*** Begin section ***

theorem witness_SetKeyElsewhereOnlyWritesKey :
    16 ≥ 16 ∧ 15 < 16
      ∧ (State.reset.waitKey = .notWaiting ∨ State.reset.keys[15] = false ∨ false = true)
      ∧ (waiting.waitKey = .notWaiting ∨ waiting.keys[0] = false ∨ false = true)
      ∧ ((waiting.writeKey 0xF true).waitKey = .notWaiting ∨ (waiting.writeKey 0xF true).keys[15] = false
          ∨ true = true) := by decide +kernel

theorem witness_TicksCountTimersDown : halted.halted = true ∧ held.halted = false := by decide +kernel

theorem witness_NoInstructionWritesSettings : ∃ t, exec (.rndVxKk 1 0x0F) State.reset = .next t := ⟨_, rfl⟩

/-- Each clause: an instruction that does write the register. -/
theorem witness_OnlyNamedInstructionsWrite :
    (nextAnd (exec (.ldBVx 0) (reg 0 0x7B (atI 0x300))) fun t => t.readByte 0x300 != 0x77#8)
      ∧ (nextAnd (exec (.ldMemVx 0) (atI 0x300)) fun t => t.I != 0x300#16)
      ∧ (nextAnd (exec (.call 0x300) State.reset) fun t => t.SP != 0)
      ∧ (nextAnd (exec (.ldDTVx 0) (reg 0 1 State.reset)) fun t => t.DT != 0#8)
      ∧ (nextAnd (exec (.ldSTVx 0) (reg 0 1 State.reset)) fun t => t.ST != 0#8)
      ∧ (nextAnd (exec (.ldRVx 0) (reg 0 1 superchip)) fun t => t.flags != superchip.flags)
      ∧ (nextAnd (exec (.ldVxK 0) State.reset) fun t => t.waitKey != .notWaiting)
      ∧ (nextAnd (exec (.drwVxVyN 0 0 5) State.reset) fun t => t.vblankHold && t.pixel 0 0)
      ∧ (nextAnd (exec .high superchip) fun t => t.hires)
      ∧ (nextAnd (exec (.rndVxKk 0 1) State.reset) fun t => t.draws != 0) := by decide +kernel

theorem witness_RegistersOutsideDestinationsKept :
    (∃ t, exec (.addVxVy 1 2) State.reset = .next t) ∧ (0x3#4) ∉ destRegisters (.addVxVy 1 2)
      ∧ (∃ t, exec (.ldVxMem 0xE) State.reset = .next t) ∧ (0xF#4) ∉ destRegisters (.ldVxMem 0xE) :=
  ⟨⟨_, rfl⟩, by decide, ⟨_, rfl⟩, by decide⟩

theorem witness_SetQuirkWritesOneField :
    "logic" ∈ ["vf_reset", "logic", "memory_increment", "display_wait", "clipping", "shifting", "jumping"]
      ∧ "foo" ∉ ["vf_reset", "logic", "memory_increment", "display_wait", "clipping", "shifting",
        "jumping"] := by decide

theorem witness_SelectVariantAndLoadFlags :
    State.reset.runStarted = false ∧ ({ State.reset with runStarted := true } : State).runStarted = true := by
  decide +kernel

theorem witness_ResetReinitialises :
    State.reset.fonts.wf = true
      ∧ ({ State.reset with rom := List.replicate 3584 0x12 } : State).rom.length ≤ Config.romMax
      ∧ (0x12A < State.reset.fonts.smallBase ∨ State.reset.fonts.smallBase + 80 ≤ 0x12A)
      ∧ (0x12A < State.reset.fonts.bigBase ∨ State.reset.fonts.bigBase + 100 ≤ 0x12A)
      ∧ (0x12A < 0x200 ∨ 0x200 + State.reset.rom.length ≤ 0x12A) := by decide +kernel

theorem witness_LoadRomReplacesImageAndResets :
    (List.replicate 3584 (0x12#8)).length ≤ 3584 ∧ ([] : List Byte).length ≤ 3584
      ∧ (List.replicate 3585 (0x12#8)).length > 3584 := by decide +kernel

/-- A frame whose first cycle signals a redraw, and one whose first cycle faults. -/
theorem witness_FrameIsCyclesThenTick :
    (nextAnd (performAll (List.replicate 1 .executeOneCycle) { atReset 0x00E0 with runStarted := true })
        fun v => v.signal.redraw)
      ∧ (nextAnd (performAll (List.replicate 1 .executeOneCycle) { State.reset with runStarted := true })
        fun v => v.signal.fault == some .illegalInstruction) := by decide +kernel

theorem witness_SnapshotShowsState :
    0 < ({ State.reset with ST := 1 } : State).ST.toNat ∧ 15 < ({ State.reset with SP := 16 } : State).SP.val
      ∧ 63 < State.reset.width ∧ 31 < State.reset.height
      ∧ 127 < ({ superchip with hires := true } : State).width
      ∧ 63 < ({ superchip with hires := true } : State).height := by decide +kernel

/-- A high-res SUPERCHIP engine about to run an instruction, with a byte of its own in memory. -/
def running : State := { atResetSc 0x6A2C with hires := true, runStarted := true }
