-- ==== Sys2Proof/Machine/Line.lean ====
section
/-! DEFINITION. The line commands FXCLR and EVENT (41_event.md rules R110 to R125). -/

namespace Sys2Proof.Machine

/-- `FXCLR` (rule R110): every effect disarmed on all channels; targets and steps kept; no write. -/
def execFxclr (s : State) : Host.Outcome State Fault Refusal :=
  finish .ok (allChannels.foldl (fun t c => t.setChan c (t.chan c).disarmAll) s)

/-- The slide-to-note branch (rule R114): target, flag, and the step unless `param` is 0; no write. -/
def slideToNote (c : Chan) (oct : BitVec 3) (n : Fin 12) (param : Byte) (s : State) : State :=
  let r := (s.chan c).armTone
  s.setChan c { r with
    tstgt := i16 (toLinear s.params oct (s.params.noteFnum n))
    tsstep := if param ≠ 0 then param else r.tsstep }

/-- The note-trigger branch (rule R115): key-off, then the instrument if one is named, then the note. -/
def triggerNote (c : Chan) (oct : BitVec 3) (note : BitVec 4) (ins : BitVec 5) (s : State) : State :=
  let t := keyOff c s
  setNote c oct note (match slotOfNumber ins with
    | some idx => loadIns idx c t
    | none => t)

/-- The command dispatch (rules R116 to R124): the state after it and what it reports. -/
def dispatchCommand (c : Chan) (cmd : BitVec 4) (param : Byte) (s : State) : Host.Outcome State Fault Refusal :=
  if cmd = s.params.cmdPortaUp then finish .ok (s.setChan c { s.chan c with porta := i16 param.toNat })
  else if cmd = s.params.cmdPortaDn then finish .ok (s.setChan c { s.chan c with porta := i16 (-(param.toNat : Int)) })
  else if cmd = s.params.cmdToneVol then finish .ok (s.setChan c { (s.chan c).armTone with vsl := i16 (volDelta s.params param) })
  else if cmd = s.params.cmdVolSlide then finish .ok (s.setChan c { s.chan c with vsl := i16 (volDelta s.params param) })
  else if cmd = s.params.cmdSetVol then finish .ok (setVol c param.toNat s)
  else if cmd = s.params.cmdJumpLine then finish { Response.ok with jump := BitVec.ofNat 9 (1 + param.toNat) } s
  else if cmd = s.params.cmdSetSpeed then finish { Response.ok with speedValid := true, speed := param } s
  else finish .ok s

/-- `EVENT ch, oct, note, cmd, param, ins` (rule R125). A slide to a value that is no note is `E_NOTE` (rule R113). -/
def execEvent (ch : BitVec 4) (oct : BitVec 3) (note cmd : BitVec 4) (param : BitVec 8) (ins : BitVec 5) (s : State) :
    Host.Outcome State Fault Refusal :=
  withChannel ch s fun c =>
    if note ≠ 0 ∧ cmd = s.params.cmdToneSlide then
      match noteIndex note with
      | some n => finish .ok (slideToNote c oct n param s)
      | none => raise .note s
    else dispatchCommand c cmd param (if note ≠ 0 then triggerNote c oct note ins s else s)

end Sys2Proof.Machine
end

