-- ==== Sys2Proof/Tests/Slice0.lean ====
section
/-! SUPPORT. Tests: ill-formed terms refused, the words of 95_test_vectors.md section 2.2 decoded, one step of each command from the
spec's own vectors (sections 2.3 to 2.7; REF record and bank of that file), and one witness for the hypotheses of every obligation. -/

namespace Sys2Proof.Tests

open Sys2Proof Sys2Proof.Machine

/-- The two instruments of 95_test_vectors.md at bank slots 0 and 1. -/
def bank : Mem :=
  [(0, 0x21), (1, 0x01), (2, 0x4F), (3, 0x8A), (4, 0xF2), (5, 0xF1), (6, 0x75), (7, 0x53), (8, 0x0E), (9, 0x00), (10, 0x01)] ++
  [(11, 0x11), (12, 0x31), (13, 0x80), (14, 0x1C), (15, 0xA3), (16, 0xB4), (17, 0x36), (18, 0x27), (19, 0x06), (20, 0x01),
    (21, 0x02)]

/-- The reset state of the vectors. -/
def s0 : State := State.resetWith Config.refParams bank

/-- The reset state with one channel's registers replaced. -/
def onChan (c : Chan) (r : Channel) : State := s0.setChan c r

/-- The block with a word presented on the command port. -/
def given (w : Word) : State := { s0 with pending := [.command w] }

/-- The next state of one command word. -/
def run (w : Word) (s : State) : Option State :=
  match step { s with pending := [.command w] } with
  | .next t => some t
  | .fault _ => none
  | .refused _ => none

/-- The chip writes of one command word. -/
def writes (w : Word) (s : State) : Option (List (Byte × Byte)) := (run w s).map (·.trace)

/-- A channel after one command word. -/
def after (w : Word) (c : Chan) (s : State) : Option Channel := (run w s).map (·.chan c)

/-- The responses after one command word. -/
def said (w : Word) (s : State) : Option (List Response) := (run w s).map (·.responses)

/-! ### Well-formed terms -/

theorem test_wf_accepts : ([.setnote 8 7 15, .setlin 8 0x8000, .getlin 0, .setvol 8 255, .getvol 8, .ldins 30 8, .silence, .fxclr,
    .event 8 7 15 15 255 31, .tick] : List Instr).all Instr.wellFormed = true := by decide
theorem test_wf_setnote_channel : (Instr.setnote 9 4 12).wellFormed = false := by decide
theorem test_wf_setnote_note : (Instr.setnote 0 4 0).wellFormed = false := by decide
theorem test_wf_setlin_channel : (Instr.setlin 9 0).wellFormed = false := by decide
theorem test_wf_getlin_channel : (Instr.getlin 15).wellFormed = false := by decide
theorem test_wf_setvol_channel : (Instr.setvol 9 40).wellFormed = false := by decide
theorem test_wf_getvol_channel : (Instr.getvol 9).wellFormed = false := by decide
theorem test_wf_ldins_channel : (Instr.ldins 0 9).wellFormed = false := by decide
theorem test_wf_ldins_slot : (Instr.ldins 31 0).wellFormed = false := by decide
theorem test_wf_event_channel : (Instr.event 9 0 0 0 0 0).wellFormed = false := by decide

*** End section ***

[What is required] Gather each line of the records holding the string "armTone".

[Solution below]
  let r := (s.chan c).armTone
  else if cmd = s.params.cmdToneVol then finish .ok (s.setChan c { (s.chan c).armTone with vsl := i16 (volDelta s.params param) })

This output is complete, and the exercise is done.